Ball State University is the most recent school to experience controversy around grants from Kansas billionaire Charles Koch. UnKoch My Campus — a campaign to expose Koch-funded political activity on U.S. college campuses — recently responded to local concern about a $3.25 million grant from Koch and “Papa” John Schnatter.

In response, a Ball State University professor named Michael Hicks published false information in several Indiana newspapers regarding UnKoch, as well as my employer, Greenpeace USA. Without providing a source, professor Hicks made the claim that George Soros is funneling money through Greenpeace to UnKoch My Campus.

George Soros is not funding UnKoch My Campus, directly or indirectly. Furthermore, neither Mr. Soros nor his foundations have ever contributed funds to my employer, Greenpeace USA. Unfortunately, the misinformation remains on BSU’s website.

The incident illustrated our point. Public university professors financed by private political interests may abandon academic integrity to advance the donor’s perspective, under the university’s name. Our concerns aren’t theoretical.

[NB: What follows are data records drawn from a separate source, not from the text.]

-- ==== Sys2Proof/Laws/Sending.lean ====
section
/-! SUPPORT. The frame of everything that sends: for each shared operation that moves frames to a transmitter or a queue,
builds a notice or a reply, one lemma that says it leaves alone what `State.OnlySending` names. -/

namespace Sys2Proof.Machine

/-! ## The frame as a relation -/

theorem PortState.OnlySending.refl (P : PortState) : P.OnlySending P :=
  ⟨rfl, rfl, rfl, rfl, rfl, rfl, fun _ => rfl, fun _ => rfl⟩

theorem PortState.OnlySending.trans {P Q R : PortState} (h : P.OnlySending Q) (k : Q.OnlySending R) :
    P.OnlySending R where
  link := k.link.trans h.link
  pin := k.pin.trans h.pin
  receiver := k.receiver.trans h.receiver
  gate := k.gate.trans h.gate
  unlisted := k.unlisted.trans h.unlisted
  counters := k.counters.trans h.counters
  limit := fun q => (k.limit q).trans (h.limit q)
  ageLimit := fun q => (k.ageLimit q).trans (h.ageLimit q)

theorem State.OnlySending.refl (s : State) : s.OnlySending s :=
  ⟨rfl, rfl, rfl, rfl, rfl, rfl, rfl, rfl, rfl, rfl, rfl, rfl, rfl, .refl _, .refl _⟩

theorem State.OnlySending.trans {s t u : State} (h : s.OnlySending t) (k : t.OnlySending u) : s.OnlySending u where
  pending := k.pending.trans h.pending
  resetHeld := k.resetHeld.trans h.resetHeld
  station := k.station.trans h.station
  localTime := k.localTime.trans h.localTime
  timer := k.timer.trans h.timer
  beat := k.beat.trans h.beat
  table := k.table.trans h.table
  plans := k.plans.trans h.plans
  session := k.session.trans h.session
  requests := k.requests.trans h.requests
  memory := k.memory.trans h.memory
  settings := k.settings.trans h.settings
  destination := k.destination.trans h.destination
  portU := h.portU.trans k.portU
  portD := h.portD.trans k.portD

/-- The frame read at either port. -/
theorem State.OnlySending.port {s t : State} (h : s.OnlySending t) (p : Port) :
    (s.port p).OnlySending (t.port p) := by
  cases p
  · exact h.portU
  · exact h.portD

/-- A change of one port that only sends there only sends. -/
theorem State.modPort_onlySending (s : State) (p : Port) (f : PortState → PortState)
    (h : (s.port p).OnlySending (f (s.port p))) : s.OnlySending (s.modPort p f) := by
  cases p
  · exact ⟨rfl, rfl, rfl, rfl, rfl, rfl, rfl, rfl, rfl, rfl, rfl, rfl, rfl, h, .refl _⟩
  · exact ⟨rfl, rfl, rfl, rfl, rfl, rfl, rfl, rfl, rfl, rfl, rfl, rfl, rfl, .refl _, h⟩

/-- A change of a queue that keeps its two settings only sends. -/
theorem State.modQueue_onlySending (s : State) (p : Port) (q : QueueNo) (f : Queue → Queue)
    (hl : ∀ Q, (f Q).limit = Q.limit) (ha : ∀ Q, (f Q).ageLimit = Q.ageLimit) : s.OnlySending (s.modQueue p q f) := by
  refine State.modPort_onlySending s p _ ⟨rfl, rfl, rfl, rfl, rfl, rfl, fun k => ?_, fun k => ?_⟩
  · by_cases e : q.val = k.val <;> simp [e, hl]
  · by_cases e : q.val = k.val <;> simp [e, ha]

/-- A change of the pool only sends. -/
theorem State.pool_onlySending (s : State) (n : Nat) : s.OnlySending { s with pool := n } :=
  ⟨rfl, rfl, rfl, rfl, rfl, rfl, rfl, rfl, rfl, rfl, rfl, rfl, rfl, .refl _, .refl _⟩

theorem State.returnBlocks_onlySending (s : State) (n : Nat) : s.OnlySending (s.returnBlocks n) :=
  s.pool_onlySending _

/-- A granted taking changes the pool alone (R64). -/
theorem State.takeBlocks_onlySending {s t : State} {n : Nat} (h : s.takeBlocks n = some t) : s.OnlySending t := by
  unfold State.takeBlocks at h
  split at h
  · cases h; exact s.pool_onlySending _
  · cases h

theorem State.setTransmitter_onlySending (s : State) (p : Port) (x : Transmitter) :
    s.OnlySending (s.setTransmitter p x) :=
  State.modPort_onlySending s p _ ⟨rfl, rfl, rfl, rfl, rfl, rfl, fun _ => rfl, fun _ => rfl⟩

theorem State.countQueue_onlySending (s : State) (p : Port) (q : QueueNo) (f : QueueCounters → QueueCounters) :
    s.OnlySending (s.countQueue p q f) :=
  s.modQueue_onlySending p q _ (fun _ => rfl) (fun _ => rfl)

/-- A change of the engine that keeps its requests and its memory only sends. -/
theorem State.engine_onlySending (s : State) (e : Engine) (hq : e.queue = s.engine.queue)
    (hm : e.memory = s.engine.memory) : s.OnlySending { s with engine := e } :=
  ⟨rfl, rfl, rfl, rfl, rfl, rfl, rfl, rfl, rfl, hq, hm, rfl, rfl, .refl _, .refl _⟩

theorem State.countManagement_onlySending (s : State) (f : ManagementCounters → ManagementCounters) :
    s.OnlySending (s.countManagement f) :=
  s.engine_onlySending _ rfl rfl

/-- A change of the Notice Unit that keeps its settings and its destination only sends. -/
theorem State.notice_onlySending (s : State) (n : NoticeUnit) (hs : n.settings = s.notice.settings)
    (hd : n.destination = s.notice.destination) : s.OnlySending { s with notice := n } :=
  ⟨rfl, rfl, rfl, rfl, rfl, rfl, rfl, rfl, rfl, rfl, rfl, hs, hd, .refl _, .refl _⟩

/-! ## Selection and offers -/

theorem State.reportDeparture_onlySending (s : State) (o : Origin) : s.OnlySending (s.reportDeparture o) := by
  unfold State.reportDeparture
  split
  · exact s.engine_onlySending _ rfl rfl
  · exact .refl _

theorem State.sendHead_onlySending (s : State) (p : Port) (q : QueueNo) : s.OnlySending (s.sendHead p q) := by
  unfold State.sendHead
  split
  · exact .refl _
  · refine .trans (.trans ?_ (State.setTransmitter_onlySending _ _ _)) (State.reportDeparture_onlySending _ _)
    exact s.modQueue_onlySending p q _ (fun _ => rfl) (fun _ => rfl)

theorem State.trySelect_onlySending (s : State) (p : Port) : s.OnlySending (s.trySelect p) := by
  unfold State.trySelect
  split
  · split
    · exact s.sendHead_onlySending _ _
    · exact .refl _
  · exact .refl _

theorem State.admit_onlySending (s : State) (p : Port) (q : QueueNo) (f : Frame) (o : Origin) :
    s.OnlySending (s.enqueue p q f o) := by
  unfold State.enqueue
  dsimp only
  split
  · refine .trans ?_ (State.trySelect_onlySending _ _)
    exact s.modQueue_onlySending p q _ (fun _ => rfl) (fun _ => rfl)
  · exact s.modQueue_onlySending p q _ (fun _ => rfl) (fun _ => rfl)

theorem State.offer_onlySending (s : State) (p : Port) (q : QueueNo) (f : Frame) (o : Origin) :
    s.OnlySending (s.offer p q f o) := by
  unfold State.offer
  split
  · exact (s.returnBlocks_onlySending _).trans (State.countQueue_onlySending _ _ _ _)
  · exact ((s.returnBlocks_onlySending _).trans (State.countQueue_onlySending _ _ _ _)).trans
      (State.reportDeparture_onlySending _ _)
  · exact s.admit_onlySending _ _ _ _

/-! ## Notices -/

/-- Judging an event keeps the settings and the destination (R150). -/
theorem NoticeUnit.judge_settings (n : NoticeUnit) (e : Event) (now : Ticks) (index : CycleIndex) :
    (n.judge e now index).settings = n.settings ∧ (n.judge e now index).destination = n.destination := by
  unfold NoticeUnit.judge
  split
  · exact ⟨rfl, rfl⟩
  · split
    · exact ⟨rfl, rfl⟩
    · split <;> exact ⟨rfl, rfl⟩

theorem State.listEvent_onlySending (s : State) (e : Event) : s.OnlySending (s.listEvent e) :=
  s.notice_onlySending _ (NoticeUnit.judge_settings _ _ _ _).1 (NoticeUnit.judge_settings _ _ _ _).2

theorem State.offerNotice_onlySending (s : State) (p : Port) (f : Frame) : s.OnlySending (s.offerNotice p f) := by
  unfold State.offerNotice
  split
  · exact (s.offer_onlySending _ _ _ _).trans (State.listEvent_onlySending _ _)
  · exact s.offer_onlySending _ _ _ _

theorem State.firstSend_onlySending (s : State) (dest : Requester) (x : NoticeEntry) :
    s.OnlySending (s.firstSend dest x) := by
  unfold State.firstSend
  split
  · exact s.notice_onlySending _ rfl rfl
  · rename_i t h
    dsimp only
    refine .trans (.trans (State.takeBlocks_onlySending h) ?_) (State.offerNotice_onlySending _ _ _)
    exact t.notice_onlySending _ rfl rfl

theorem State.trySend_onlySending (s : State) : s.OnlySending s.trySend := by
  unfold State.trySend
  split
  · exact .refl _
  · split
    · split
      · exact s.firstSend_onlySending _ _
      · exact .refl _
    · exact .refl _

theorem State.raise_onlySending (s : State) (e : Event) : s.OnlySending (s.raise e) :=
  (s.listEvent_onlySending e).trans (State.trySend_onlySending _)

theorem State.offerFrame_onlySending (s : State) (p : Port) (q : QueueNo) (f : Frame) (o : Origin) :
    s.OnlySending (s.offerFrame p q f o) := by
  unfold State.offerFrame
  split
  · exact (s.offer_onlySending _ _ _ _).trans (State.raise_onlySending _ _)
  · exact s.offer_onlySending _ _ _ _

/-! ## Replies -/

theorem State.dropReply_onlySending (s : State) : s.OnlySending s.dropReply := by
  unfold State.dropReply
  dsimp only
  split
  · exact .trans (s.countManagement_onlySending _) (State.engine_onlySending _ _ rfl rfl)
  · exact s.countManagement_onlySending _

theorem State.sendReply_onlySending (s : State) (r : Request) (payload : List Byte) :
    s.OnlySending (s.sendReply r payload) := by
  unfold State.sendReply
  dsimp only
  split
  · exact s.dropReply_onlySending
  · split
    · exact s.dropReply_onlySending
    · rename_i t h
      exact ((State.takeBlocks_onlySending h).trans (t.countManagement_onlySending _)).trans
        (State.offerFrame_onlySending _ _ _ _ _)

/-! ## The engine's state and counters through what sends -/

/-- A departure report outside RESETTING changes nothing (R126). -/
theorem State.reportDeparture_eq (s : State) (o : Origin) (h : s.engine.state ≠ .resetting) :
    s.reportDeparture o = s := by
  simp [State.reportDeparture, h]

/-- What does not report departures leaves the engine alone: the engine after a change of a port. -/
theorem State.sendHead_engine (s : State) (p : Port) (q : QueueNo) (h : s.engine.state ≠ .resetting) :
    (s.sendHead p q).engine = s.engine := by
  unfold State.sendHead
  split
  · rfl
  · rw [State.reportDeparture_eq _ _ (by simpa using h)]; simp

theorem State.trySelect_engine (s : State) (p : Port) (h : s.engine.state ≠ .resetting) :
    (s.trySelect p).engine = s.engine := by
  unfold State.trySelect
  split
  · split
    · exact s.sendHead_engine _ _ h
    · rfl
  · rfl

theorem State.admit_engine (s : State) (p : Port) (q : QueueNo) (f : Frame) (o : Origin)
    (h : s.engine.state ≠ .resetting) : (s.enqueue p q f o).engine = s.engine := by
  unfold State.enqueue
  dsimp only
  split
  · rw [State.trySelect_engine _ _ (by simpa using h)]; simp
  · simp

theorem State.offer_engine (s : State) (p : Port) (q : QueueNo) (f : Frame) (o : Origin)
    (h : s.engine.state ≠ .resetting) : (s.offer p q f o).engine = s.engine := by
  unfold State.offer
  split
  · simp
  · rw [State.reportDeparture_eq _ _ (by simpa using h)]; simp
  · exact s.admit_engine _ _ _ _ h

theorem State.offerNotice_engine (s : State) (p : Port) (f : Frame) (h : s.engine.state ≠ .resetting) :
    (s.offerNotice p f).engine = s.engine := by
  unfold State.offerNotice
  split
  · simpa using s.offer_engine _ _ _ _ h
  · exact s.offer_engine _ _ _ _ h

theorem State.firstSend_engine (s : State) (dest : Requester) (x : NoticeEntry) (h : s.engine.state ≠ .resetting) :
    (s.firstSend dest x).engine = s.engine := by
  unfold State.firstSend State.takeBlocks
  split
  · rfl
  · rename_i t ht
    split at ht
    · cases ht
      exact State.offerNotice_engine _ _ _ h
    · cases ht

theorem State.trySend_engine (s : State) (h : s.engine.state ≠ .resetting) : s.trySend.engine = s.engine := by
  unfold State.trySend
  split
  · rfl
  · split
    · split
      · exact s.firstSend_engine _ _ h
      · rfl
    · rfl

theorem State.raise_engine (s : State) (e : Event) (h : s.engine.state ≠ .resetting) :
    (s.raise e).engine = s.engine :=
  State.trySend_engine _ (by simpa using h)

theorem State.offerFrame_engine (s : State) (p : Port) (q : QueueNo) (f : Frame) (o : Origin)
    (h : s.engine.state ≠ .resetting) : (s.offerFrame p q f o).engine = s.engine := by
  unfold State.offerFrame
  split
  · rw [State.raise_engine _ _ (by rw [s.offer_engine _ _ _ _ h]; exact h), s.offer_engine _ _ _ _ h]
  · exact s.offer_engine _ _ _ _ h

end Sys2Proof.Machine
end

Since 2012, Charles Koch enlisted professors in Kansas, Ohio and North Carolina, working in parallel with Koch Industries lobbyists to attack subsidies for clean energy. Those professors authored reports that inflated the costs of renewable energy programs, a clear sign that the research had no independent fact check. The professors failed to disclose their payments from the Charles Koch Foundation as they presented their flawed research to state legislatures considering repeals of clean energy laws.

Paying professors to engage in lobbying does not seem fitting with the mission of educating the American population.

Neither does indoctrinating students, another aspect of Mr. Koch’s higher education spending.

Four years ago, students at another school approached Greenpeace because of our research on Koch-funded climate science denial campaigns. Some students were explicitly taught to disregard science by their professors in Koch-funded economics departments, including research on climate change, acid rain and the ozone hole. The textbooks for the class included “Global Warming and Other Eco-Myths,” by a Koch-funded think tank in Washington, D.C.

Ball State could find itself in a similar situation. The same conditions that have created problems at other universities are present in BSU’s multi-million-dollar contract with the Koch Foundation.

BSU will hire tenured professors with Koch’s funds, with an implicit threat that Koch funding can be pulled if mandatory annual evaluations go poorly. To maintain Koch’s pledged funding, professors know that free market theories need explicit glorification. That flies in the face of academic freedom, according to professors around the country who study the issue.

Universities are struggling to balance academic freedom and shared faculty governance with the “donor intent” of the Koch Foundation. Public funding for higher education has dwindled, no thanks to lobbying and electioneering advanced by Charles Koch.

We urge administrators at BSU to review the documentation of how professors are instructed to advance Koch’s donor intent at the expense of an impartial education for tuition-paying students. Protective measures can and should be established to avoid contracting a department out to Koch Industries.